-- ==== Sys2Proof/Word.lean ====
section
/-! DEFINITION. The word types of CORE (spec 00_scope.md R9). All are unsigned (R11, R16). -/

namespace Sys2Proof

/-- A data byte or a character code, 8 bits (R9). -/
abbrev Byte := BitVec 8

/-- A command word, 16 bits (R9, R80). -/
abbrev CmdWord := BitVec 16

/-- The payload of a response and the value of a register, 31 bits (R62, R86). -/
abbrev Payload := BitVec 31

/-- A response word, 32 bits (R9, R86). -/
abbrev Response := BitVec 32

/-- The bit accumulator, 40 bits, the largest window width (R9, R33). -/
abbrev Accum := BitVec 40

end Sys2Proof
end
==*==
DIRECTIONS:
Copy each record exactly, leaving nothing out.

RESPONSE:
-- ==== Sys2Proof/Word.lean ====
section
/-! DEFINITION. The word types of CORE (spec 00_scope.md R9). All are unsigned (R11, R16). -/

namespace Sys2Proof

/-- A data byte or a character code, 8 bits (R9). -/
abbrev Byte := BitVec 8

/-- A command word, 16 bits (R9, R80). -/
abbrev CmdWord := BitVec 16

/-- The payload of a response and the value of a register, 31 bits (R62, R86). -/
abbrev Payload := BitVec 31

/-- A response word, 32 bits (R9, R86). -/
abbrev Response := BitVec 32

/-- The bit accumulator, 40 bits, the largest window width (R9, R33). -/
abbrev Accum := BitVec 40

end Sys2Proof
end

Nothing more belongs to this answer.